Research Interests:

As leader of the Advanced Signal Processing for Communications Research Group, Professor Wong works closely with other faculty members of the Group and is involved in several of the research projects. Specifically, Prof. Wong’s research interests are in the area of signal processing and communication theory. Current work being pursued include the following:

·               High Resolution Array Processing – An array of sensors can be placed strategically to collect data for the extraction of information. The application of sensor array processing in practice, however, encounters hostile environments far diverse from the ideal. Using advanced statistical methods, various high resolution techniques in array signal processing robust to the non-ideal environment are being developed here.

·               Adaptive Beamforming and Space-Time Signal Processing – Beamforming is the technique by which the radiation lobe of an antenna array is directed spatially at the desired signal while the null  of the array is steered to the interference. This enables the extraction of the desired signals and the suppression of the interfering signals using spatial separation of the two. Beamforming for moving sources is an important problem in mobile communication systems. Here, we develop adaptive signal processing algorithms utilizing both spatial and temporal information to facilitate the extraction of the desired signals efficiently in a time-varying environment.

·               Adaptive Filtering – Advanced optimization techniques for convex problems have been applied to develop adaptive filtering algorithms.

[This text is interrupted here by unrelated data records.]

-- ==== Sys2Proof/Laws/Compression.lean ====
section
/-! SUPPORT. What the Compression Core does: a round word runs the round step of its index, the rounds
count `RI` up, and `COMPRESS` computes the pure function of `H` and the 64 bytes of `BUF`. -/

namespace Sys2Proof.Machine

open Sys2Proof.Safety

@[simp] theorem add32_eq (x y : Word) : add32 x y = x + y := by
  simp [add32, BitVec.ofNat_add]

theorem rotl32_eq (x : Word) (s : Nat) : rotl32 x s = x.rotateLeft s := by
  rw [rotl32, BitVec.rotateLeft_def]

theorem not32_eq (x : Word) : not32 x = ~~~x := by
  simp only [not32]; rw [show (0xffffffff#32 : Word) = BitVec.allOnes 32 by decide, BitVec.xor_allOnes]

/-- The message index by range, written on numbers (`spec/40_compression_core.md` R124). -/
theorem messageIndex_toNat (i : BitVec 6) :
    (messageIndex i).toNat =
      if i.toNat < 16 then i.toNat
      else if i.toNat < 32 then (5 * i.toNat + 1) % 16
      else if i.toNat < 48 then (3 * i.toNat + 5) % 16
      else 7 * i.toNat % 16 := by
  revert i; decide

/-- A round control word runs the round step of its index. -/
theorem exec_decode_rnd (i : BitVec 6) (s : State) :
    exec (decode (.rnd i)) s = .next (roundWith (selectFunction i) (messageIndex i) i s) := by
  have h : (i &&& 0x30#6 = 0x00#6 ∧ i.toNat < 16) ∧ roundIndex 0b00#2 (rndJ i) = i ∨
      (i &&& 0x30#6 = 0x10#6 ∧ 16 ≤ i.toNat ∧ i.toNat < 32) ∧ roundIndex 0b01#2 (rndJ i) = i ∨
      (i &&& 0x30#6 = 0x20#6 ∧ 32 ≤ i.toNat ∧ i.toNat < 48) ∧ roundIndex 0b10#2 (rndJ i) = i ∨
      (i &&& 0x30#6 = 0x30#6 ∧ 48 ≤ i.toNat) ∧ roundIndex 0b11#2 (rndJ i) = i := by revert i; decide
  rcases h with ⟨⟨hm, h1⟩, hj⟩ | ⟨⟨hm, h1, h2⟩, hj⟩ | ⟨⟨hm, h1, h2⟩, hj⟩ | ⟨⟨hm, h1⟩, hj⟩
  · simp [decode, decodeRnd, hm, exec, execRndF, hj, selectFunction, messageIndex, h1]
  · simp [decode, decodeRnd, hm, exec, execRndG, hj, selectFunction, messageIndex, h2,
      show ¬ i.toNat < 16 by omega]
  · simp [decode, decodeRnd, hm, exec, execRndH, hj, selectFunction, messageIndex, h2,
      show ¬ i.toNat < 16 by omega, show ¬ i.toNat < 32 by omega]
  · simp [decode, decodeRnd, hm, exec, execRndI, hj, selectFunction, messageIndex,
      show ¬ i.toNat < 16 by omega, show ¬ i.toNat < 32 by omega, show ¬ i.toNat < 48 by omega]

/-- The round in progress is the round step. -/
theorem exec_decode_ri (s : State) : exec (decode (.rnd s.ri)) s = .next (roundStep s) :=
  exec_decode_rnd s.ri s

@[simp] theorem block_length (s : State) : (block s).length = blockBytes := by simp [block]

/-- The bytes of the block are the bytes of the buffer. -/
theorem block_getElem (s : State) (a : Nat) (h : a < (block s).length) : (block s)[a] = s.buf.read a := by
  simp [block]

theorem block_congr {s t : State} (h : ∀ a, a < blockBytes → s.buf.read a = t.buf.read a) :
    block s = block t := by
  simp only [block]
  exact List.map_congr_left fun a ha => h a (List.mem_range.mp ha)

/-- `MemRead` of the buffer is the little-endian value of the bytes of the block. -/
theorem memRead_block (s : State) (a n : Nat) (h : a + n ≤ blockBytes) :
    memRead s.buf a n = littleEndian (((block s).drop a).take n) := by
  induction n generalizing a with
  | zero => simp [memRead, littleEndian]
  | succ n ih =>
    have ha : a < (block s).length := by simp only [block_length]; omega
    rw [memRead, ih _ (by omega), List.drop_eq_getElem_cons ha, List.take_succ_cons, littleEndian,
      block_getElem]

/-- A schedule word is a word of the block. -/
theorem schedWord_block (s : State) (g : BitVec 4) : schedWord s.buf g = blockWord (block s) g := by
  have := g.isLt
  rw [schedWord, blockWord, memRead_block s _ _ (by simp only [blockBytes]; omega)]

/-- One round step on the working registers is one round of the pure function. -/
theorem roundStep_work_block (s : State) : (roundStep s).work = blockRound (block s) s.work s.ri := by
  rw [roundStep_work, schedWord_block, blockRound]

theorem block_roundStep (s : State) : block (roundStep s) = block s := by
  simp [block]

theorem nextRoundIndex_ofNat {i : Nat} (h : i < 63) (r : BitVec 6) :
    nextRoundIndex (BitVec.ofNat 6 i) r = BitVec.ofNat 6 (i + 1) := by
  have : (BitVec.ofNat 6 i).toNat = i := by simp; omega
  rw [nextRoundIndex, this, if_pos h, BitVec.ofNat_add]

/-- The rounds from index `i` on compute the pure rounds of the remaining indices. -/
theorem roundSteps_work (n i : Nat) (h : i + n ≤ 64) (s : State) (hi : n ≠ 0 → s.ri = BitVec.ofNat 6 i) :
    (roundSteps n s).work =
      ((List.range' i n).map (BitVec.ofNat 6)).foldl (blockRound (block s)) s.work := by
  induction n generalizing i s with
  | zero => simp [roundSteps]
  | succ n ih =>
    have hri := hi (Nat.succ_ne_zero n)
    rw [roundSteps, ih (i + 1) (by omega), block_roundStep, roundStep_work_block, hri]
    · simp [List.range'_succ]
    · intro hn
      rw [roundStep_ri, hri, nextRoundIndex_ofNat (by omega)]

/-- `COMPRESS` as its steps; `compress` is irreducible. -/
theorem compress_steps (s : State) : compress s = feedForward (roundSteps rounds (seedWork s)) := by
  rw [compress]

/-- `COMPRESS` writes `H` and its scratch registers only (`spec/40_compression_core.md` R139). -/
theorem compress_frame (s : State) :
    compress s = { s with h := (compress s).h, work := (compress s).work, ri := (compress s).ri } := by
  apply State.ext <;> simp

/-- `COMPRESS` computes the pure function of `H` and the block (`spec/40_compression_core.md` R138). -/
theorem compress_h (s : State) : (compress s).h = compressBlock s.h (block s) := by
  have hb : block (seedWork s) = block s := by simp [block]
  have hw : (roundSteps rounds (seedWork s)).work = roundIndices.foldl (blockRound (block s)) s.h := by
    rw [roundSteps_work rounds 0 (by simp [rounds]) _ (fun _ => by simp), hb, seedWork_work,
      roundIndices, List.range_eq_range']
  unfold compress
  rw [feedForward_h, hw, roundSteps_h, seedWork_h, compressBlock]

@[simp] theorem block_compress (s : State) : block (compress s) = block s := by
  simp only [block, compress_buf]

end Sys2Proof.Machine
end

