/-- The canonical word of `UPDB d` is `0x100 + d` (`spec/30_encoding.md` R102). -/
theorem updbWord_eq_add (d : Byte) : 0b01#2 ++ d = 0x100#10 + d.setWidth 10 := by
  apply BitVec.eq_of_toNat_eq
  rw [BitVec.toNat_append, ← Nat.shiftLeft_add_eq_or_of_lt d.isLt]
  have hd := d.isLt
  simp
  omega

/-- Settles O4: the words compared, `UPDB d` for every `d` as a sum. -/
theorem writtenOutWordsDecode : Obligations.WrittenOutWordsDecode := by
  have hupdb : ∀ d : Byte, encode (.updb d) = [.cmd (0x100#10 + d.setWidth 10)] := fun d => by
    rw [encode, updbWord_eq_add]
  refine ⟨rfl, hupdb _, hupdb _, hupdb _, rfl, rfl, hupdb, ?_⟩
  decide

/-! ### Decoding what was encoded -/

/-- Reading the container of an encoded word gives the word back. -/
theorem codeOfBytes_bytes (c : Code) : codeOfBytes c.bytes = .ok c := by
  cases c with
  | cmd w =>
    have hw := w.isLt
    have hval : w.toNat % 256 + 256 * (w.toNat / 256 % 256) = w.toNat := by omega
    simp [Code.bytes, codeOfBytes, hval, hw]
  | rnd w =>
    have hw := w.isLt
    have hval : w.toNat % 256 = w.toNat := by omega
    simp [Code.bytes, codeOfBytes, hval, hw]

theorem decodeBytes_bytes (c : Code) : decodeBytes c.bytes = .ok (decode c) := by
  rw [decodeBytes, codeOfBytes_bytes, Except.map]

/-- A run of `UPDB` words decodes to the run of `UPDB` (`spec/30_encoding.md` R100). -/
theorem decode_updbWords (data : List Byte) :
    (data.map fun d => Code.cmd (0b01#2 ++ d)).map decode = data.map .updb := by
  rw [List.map_map]
  exact List.map_congr_left fun d _ => decode_updb d

/-- The words of an instruction decode to the instructions they stand for. -/
theorem map_decode_encode (i : Instr) : (encode i).map decode = expansion i := by
  cases i with
  | new => rfl
  | updb d => exact decode_updbWords [d]
  | fin => rfl
  | finr => rfl
  | rndF j => exact congrArg (fun x => [x]) (decode_rnd_append 0b00#2 j)
  | rndG j => exact congrArg (fun x => [x]) (decode_rnd_append 0b01#2 j)
  | rndH j => exact congrArg (fun x => [x]) (decode_rnd_append 0b10#2 j)
  | rndI j => exact congrArg (fun x => [x]) (decode_rnd_append 0b11#2 j)
  | update data => exact decode_updbWords data
  | hash data =>
    rw [encode, List.map_append, List.map_cons, decode_updbWords]
    rfl
  | _ => rfl

/-- Settles O1: the words decode to the expansion, and the containers add nothing. -/
theorem decodeOfEncodeIsTheInstruction : Obligations.DecodeOfEncodeIsTheInstruction := by
  intro i _
  refine ⟨map_decode_encode i, ?_⟩
  rw [← map_decode_encode i, List.map_map]
  exact List.map_congr_left fun c _ => congrArg Except.toOption (decodeBytes_bytes c)

/-! ### A step and the word it runs -/

/-- Settles O49: the word held before is the word offered, so the handshake stands and the command runs. -/
theorem stepRunsTheCommandWord : Obligations.StepRunsTheCommandWord := fun s w later hb ho =>
  step_command (s := { s with inbox := .command w :: later }) hb ho rfl

/-- Settles O50: the edge completes the round in progress, whose control word is `RI`. -/
theorem stepRunsTheRoundWord : Obligations.StepRunsTheRoundWord := by
  intro s rest e later hb htodo ho hr ha
  rw [step_busy_edge hb hr (.inl ho), if_pos ha, advance]
  dsimp only
  rw [htodo]
  rfl

/-- A host that does not present what it holds is refused at the edge. -/
theorem onEdge_holdBroken {s : State} {e : Edge} (hr : e.rst = false) (hh : holdBroken e.valid e.cmd s = true) :
    onEdge e s = .refused .handshake := by
  simp [onEdge, hr, hh]

/-- Settles O54: `BUSY` plays no part in the test of the held word. -/
theorem brokenHandshakeIsRefused : Obligations.BrokenHandshakeIsRefused := by
  intro s v e later ho hr hbroken
  have hh : holdBroken e.valid e.cmd { s with inbox := later } = true := by
    rcases hbroken with hv | hc
    · simp [holdBroken, ho, hv]
    · simp [holdBroken, ho, hc]
  exact onEdge_holdBroken hr hh

/-- The index a round leaves: the next one, but after round 63 `RI` as it was (`spec/40_compression_core.md`
R128). -/
theorem nextRoundIndex_eq (i ri : BitVec 6) : nextRoundIndex i ri = if i = 63#6 then ri else i + 1#6 := by
  have hlast : i = 63#6 ↔ ¬ i.toNat < 63 := by revert i; decide
  simp only [nextRoundIndex, hlast, ite_not]

/-- Settles O15: a round row reads `RI` for nothing but the value it keeps after the last round. -/
theorem roundRowUsesTheWordItIsGiven : Obligations.RoundRowUsesTheWordItIsGiven := by
  intro s w
  refine ⟨_, _, exec_decode_rnd w s, exec_decode_rnd w { s with ri := w }, ?_⟩
  rw [← nextRoundIndex_eq]
  rfl

/-! ### Words of the opcode table -/

/-- What a table word decodes to is what the encoded word it stands for decodes to. -/
theorem decodeTableWord_eq_some {nbits w : Nat} {i : Instr} :
    decodeTableWord nbits w = some i ↔ ∃ c, codeOfTable nbits w = .ok c ∧ decode c = i := by
  rw [decodeTableWord]
  cases codeOfTable nbits w <;> simp [Except.toOption]

theorem withFetchWord_of_ok {nbits w : Nat} {c : Code} (h : codeOfTable nbits w = .ok c) (s : State) :
    s.withFetchWord nbits w = placeCode c s := by
  rw [State.withFetchWord, placeTableWord, h]
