/-- Words written out from R57 and R62 to R65 decode to the instructions they stand for, one or more of every format, and
words that break each check of R67 decode to none. A wire command is written in the 16-bit layout of TXSEQ (R24), with
the data byte of a write above the command byte: that its decoder reads this layout is entry 21 (for a read, whose upper
byte is 0, entry 16). -/
def Obligations.WordsOfEveryFormatDecode : Prop :=
  decode 0x10000081 = .ok (.rdreg 0x81) ∧ decode 0x20005980 = .ok (.wrreg 0x80 0x59) ∧
  decode 0x300000FF = .ok (.rev8 0xFF) ∧ decode 0x40000063 = .ok (.bcdenc 99) ∧
  decode 0x5E8C0059 = .ok (.bcddec (some ⟨6, 4⟩) ⟨3, 0⟩ 0x59) ∧ decode 0x50080005 = .ok (.bcddec none ⟨2, 0⟩ 5) ∧
  decode 0x67010000 = .ok (.mapaddr .wp .read) ∧ decode 0x76000000 = .ok .fgetYear ∧
  decode 0x850000FF = .ok (.fsetWday 255) ∧ decodeWire 0x5980 = .ok (.wSecW 0x59) ∧ decodeWire 0x008F = .ok .wWpR ∧
  decode 0x90000000 = .error .opcode ∧ decode 0x10010081 = .error .reservedBits ∧
  decode 0x58800000 = .error .invertedRange ∧ decode 0x77000000 = .error .noSuchField

/-! The host procedures. -/

/-- R144 to R147: the words WRITETIME, WRITEDATE, READTIME and READDATE expand to, in their order; the seconds are 0 when
omitted. -/
def Obligations.HostProceduresExpandInOrder : Prop :=
  (∀ h m s : Byte, writeTime h m s = ⟨0x82000000#32 ||| h.setWidth 32,
    [0x81000000#32 ||| m.setWidth 32, 0x80000000#32 ||| s.setWidth 32]⟩) ∧
  (∀ h m : Byte, writeTime h m = writeTime h m 0) ∧
  (∀ d mo y : Byte, writeDate d mo y = ⟨0x83000000#32 ||| d.setWidth 32,
    [0x84000000#32 ||| mo.setWidth 32, 0x86000000#32 ||| y.setWidth 32]⟩) ∧
  readTime = ⟨0x72000000, [0x71000000, 0x70000000]⟩ ∧ readDate = ⟨0x73000000, [0x74000000, 0x76000000]⟩

/-- R142: a procedure whose last command completed with `ERR /= 0` stops: its other commands are not issued, and nothing
that was done is undone. The step that drops them is the host's (entry 3). -/
def Obligations.ProcedureStopsAtTheFirstError : Prop :=
  ∀ s : State, s.resetPin = false → s.phase = .idle → s.busy = false → s.proc ≠ [] → s.err ≠ 0 →
    step s = .next { s with proc := [] }

/-- R142: a command that completes with `ERR /= 0` is what its procedure reports, at once and after the procedure's other
commands were dropped: where the procedure was in progress, none of its responses being an error so far, and where this
command began it. The data the host tells a procedure's responses by is entry 3. -/
def Obligations.FailedCommandIsReportedByItsProcedure : Prop :=
  ∀ s t : State, Inv s → s.resetPin = false → s.procBegan ≤ s.responses.length →
    (s.busy = true ∨ s.proc ≠ [] → ∀ r ∈ s.responses.drop s.procBegan, r.err = 0) →
    step s = .next t → t.responses ≠ s.responses → t.err ≠ 0 →
    procedureReport t = some (.error t.err) ∧
    (t.proc ≠ [] → ∃ u, step t = .next u ∧ u.proc = [] ∧ u.todo = t.todo ∧ u.trace = t.trace ∧
      u.responses = t.responses ∧ procedureReport u = some (.error t.err))

/-- R142, R144: WRITETIME whose minutes are above 99, issued in IDLE, writes the hours, stops at the minutes, and reports
VALIDATION: the hours stay written, and the seconds are not issued. That acceptance is a step is entry 2, how the host
holds its words and drops the others entry 3. -/
def Obligations.WriteTimeStopsAtMinutesOutOfRange : Prop :=
  ∀ (h m sec : Byte) (ps : List Procedure) (s : State), Inv s → s.resetPin = false → s.phase = .idle →
    s.faulted = false → s.proc = [] → s.todo = writeTime h m sec :: ps →
    h.toNat ≤ 99 → 99 < m.toNat → DriverOk 52 s →
    ∃ t, steps 56 s = .next t ∧ t.phase = .idle ∧ t.proc = [] ∧ t.todo = ps ∧
      t.trace = s.trace ++ writeTrace 0x84 (BitVec.ofNat 8 (h.toNat / 10 * 16 + h.toNat % 10)) ∧
      t.responses = s.responses ++ [⟨0, 0⟩, ⟨0, 1⟩] ∧ procedureReport t = some (.error 1)

/-- R144 with R86 and R142: WRITETIME with operands 0 to 99, issued in IDLE, writes the hours, then the minutes, then the
seconds: its line trace is the three write traces in that order, and it reports no error. That acceptance is a step is entry 2, and how the host holds its
words entry 3. -/
def Obligations.WriteTimeWritesHoursMinutesSeconds : Prop :=
  ∀ (h m sec : Byte) (ps : List Procedure) (s : State), Inv s → s.resetPin = false → s.phase = .idle →
    s.faulted = false → s.proc = [] → s.todo = writeTime h m sec :: ps →
    h.toNat ≤ 99 → m.toNat ≤ 99 → sec.toNat ≤ 99 → DriverOk 156 s →
    ∃ t, steps 162 s = .next t ∧ t.phase = .idle ∧ t.proc = [] ∧ t.todo = ps ∧ t.err = 0 ∧
      procedureReport t = some (.ok [0, 0, 0]) ∧
      t.trace = s.trace ++ writeTrace 0x84 (BitVec.ofNat 8 (h.toNat / 10 * 16 + h.toNat % 10)) ++
        writeTrace 0x82 (BitVec.ofNat 8 (m.toNat / 10 * 16 + m.toNat % 10)) ++
        writeTrace 0x80 (BitVec.ofNat 8 (sec.toNat / 10 * 16 + sec.toNat % 10))

/-- R145 with R86 and R142: WRITEDATE with operands 0 to 99, issued in IDLE, writes the day, then the month, then the
year: its line trace is the three write traces in that order, and it reports no error. That acceptance is a step is entry 2, and how the host holds its words
entry 3. -/
def Obligations.WriteDateWritesDayMonthYear : Prop :=
  ∀ (d mo y : Byte) (ps : List Procedure) (s : State), Inv s → s.resetPin = false → s.phase = .idle →
    s.faulted = false → s.proc = [] → s.todo = writeDate d mo y :: ps →
    d.toNat ≤ 99 → mo.toNat ≤ 99 → y.toNat ≤ 99 → DriverOk 156 s →
    ∃ t, steps 162 s = .next t ∧ t.phase = .idle ∧ t.proc = [] ∧ t.todo = ps ∧ t.err = 0 ∧
      procedureReport t = some (.ok [0, 0, 0]) ∧
      t.trace = s.trace ++ writeTrace 0x86 (BitVec.ofNat 8 (d.toNat / 10 * 16 + d.toNat % 10)) ++
        writeTrace 0x88 (BitVec.ofNat 8 (mo.toNat / 10 * 16 + mo.toNat % 10)) ++
        writeTrace 0x8C (BitVec.ofNat 8 (y.toNat / 10 * 16 + y.toNat % 10))

/-- R146 with R87 and R96: READTIME issued in IDLE reads the hours, then the minutes, then the seconds, and the text the
host presents is their three decodes, two digits at least each, with colons between. That acceptance is a step is entry
2, and how the host holds its words and tells its responses entry 3. -/
def Obligations.ReadTimePresentsHoursMinutesSeconds : Prop :=
  ∀ (hs ms ss rest : List Level) (ps : List Procedure) (s : State), Inv s → s.resetPin = false → s.phase = .idle →
    s.faulted = false → s.proc = [] → s.todo = readTime :: ps → hs.length = 8 → ms.length = 8 → ss.length = 8 →
    s.samples = hs ++ ms ++ ss ++ rest → DriverOk 162 s →
    ∃ t, steps 168 s = .next t ∧ t.phase = .idle ∧ t.proc = [] ∧ t.todo = ps ∧ t.err = 0 ∧
      t.trace = s.trace ++ readTrace 0x85 hs ++ readTrace 0x83 ms ++ readTrace 0x81 ss ∧
      presentReport timeText t = some (.ok (fmt2 (decodeField .hour (receivedByte hs)) ++ [':'] ++
        fmt2 (decodeField .min (receivedByte ms)) ++ [':'] ++ fmt2 (decodeField .sec (receivedByte ss))))

/-- R147, R148 with R87 and R96: READDATE issued in IDLE reads the day, then the month, then the year, and the text the
host presents is their decodes, two digits at least each, with dots between and "20" before the year. That acceptance is
a step is entry 2, and how the host holds its words and tells its responses entry 3. -/
def Obligations.ReadDatePresentsDayMonthYear : Prop :=
  ∀ (ds ms ys rest : List Level) (ps : List Procedure) (s : State), Inv s → s.resetPin = false → s.phase = .idle →
    s.faulted = false → s.proc = [] → s.todo = readDate :: ps → ds.length = 8 → ms.length = 8 → ys.length = 8 →
    s.samples = ds ++ ms ++ ys ++ rest → DriverOk 162 s →
    ∃ t, steps 168 s = .next t ∧ t.phase = .idle ∧ t.proc = [] ∧ t.todo = ps ∧ t.err = 0 ∧
      t.trace = s.trace ++ readTrace 0x87 ds ++ readTrace 0x89 ms ++ readTrace 0x8D ys ∧
      presentReport dateText t = some (.ok (fmt2 (decodeField .day (receivedByte ds)) ++ ['.'] ++
        fmt2 (decodeField .month (receivedByte ms)) ++ ['.', '2', '0'] ++
        fmt2 (decodeField .year (receivedByte ys))))

/-- R142, R146, R154 with R87: READTIME whose last read is cut short by a line fault, at any of its 54 line actions,
presents the error and no text, though the RESULTs of the first two reads are at hand. The `k` actions before the failing
one are the first `k` of the read trace, for eight levels that agree with those the peripheral presents (with all of them
where it presents fewer), and no later one is done. That acceptance is a step is entry 2, and how the host holds its
words and tells its responses entry 3. -/
def Obligations.ReadTimeWithALineFaultPresentsTheError : Prop :=
  ∀ (hs ms ss : List Level) (after : List Bool) (k : Nat) (ps : List Procedure) (s : State), Inv s →
    s.resetPin = false → s.phase = .idle → s.faulted = false → s.proc = [] → s.todo = readTime :: ps →
    hs.length = 8 → ms.length = 8 → s.samples = hs ++ ms ++ ss → k < 54 → s.lineMayFail = true →
    s.reports = List.replicate (108 + k) false ++ true :: after →
    ∃ t ls, ls.length = 8 ∧ (ls <+: ss ∨ ss <+: ls) ∧ steps (114 + k) s = .next t ∧ t.phase = .idle ∧
      t.proc = [] ∧ t.todo = ps ∧ t.faulted = true ∧
      t.trace = s.trace ++ readTrace 0x85 hs ++ readTrace 0x83 ms ++ (readTrace 0x81 ls).take k ∧
      presentReport timeText t = some (.error 3)

/-- R143, R148: below 100 `fmt2` is the two decimal digits, from 100 on it is the decimal spelling itself; `year_str` puts
"20" before it. -/
def Obligations.TwoDigitTextAndYearText : Prop :=
  (∀ n, n < 100 → fmt2 n = [Nat.digitChar (n / 10), Nat.digitChar (n % 10)]) ∧
  (∀ n, 100 ≤ n → fmt2 n = Nat.toDigits 10 n) ∧ (∀ n, yearStr n = '2' :: '0' :: fmt2 n)

/-- R149: for every index 1 to 7 and every seven distinct names, the name at the index, matched by name, gives the index
back. -/
def Obligations.WeekdayNameGivesItsIndexBack : Prop :=
  ∀ (names : Config.WeekdayNames) (n i : Nat), 1 ≤ i → i ≤ 7 → weekdayIndex names n (weekdayName names n i) = i
end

Specifically, linear programming techniques have been applied to arrive at efficient blind adaptive fractionally spaced equalization. A highly efficient algorithm based on the interior point least squares approach has been developed having much faster convergence rate than the conventional recursive least squares approach. Further refinement and applications of the algorithm in communications are being considered.

·               Time-Frequency Analysis and Design of Signals – Applications of wavelets and other techniques in signal analysis and synthesis are being studied. The problems of adaptive filtering and signal compression are being investigated. The Wavelet Packet Division Multiplexing (WPDM) system, pioneered here at McMaster, continues to be a focus of research. Research on the optimum and robust designs of wavelets for WPDM are being carried out.

·               Multi-User Communication Systems – Advanced optimization techniques have been applied to arrived at optimum and sub-optimum designs of receivers in a multi-user communications environment. Extension to joint optimum designs of transmitters and receivers for multi-user communication systems is being pursued.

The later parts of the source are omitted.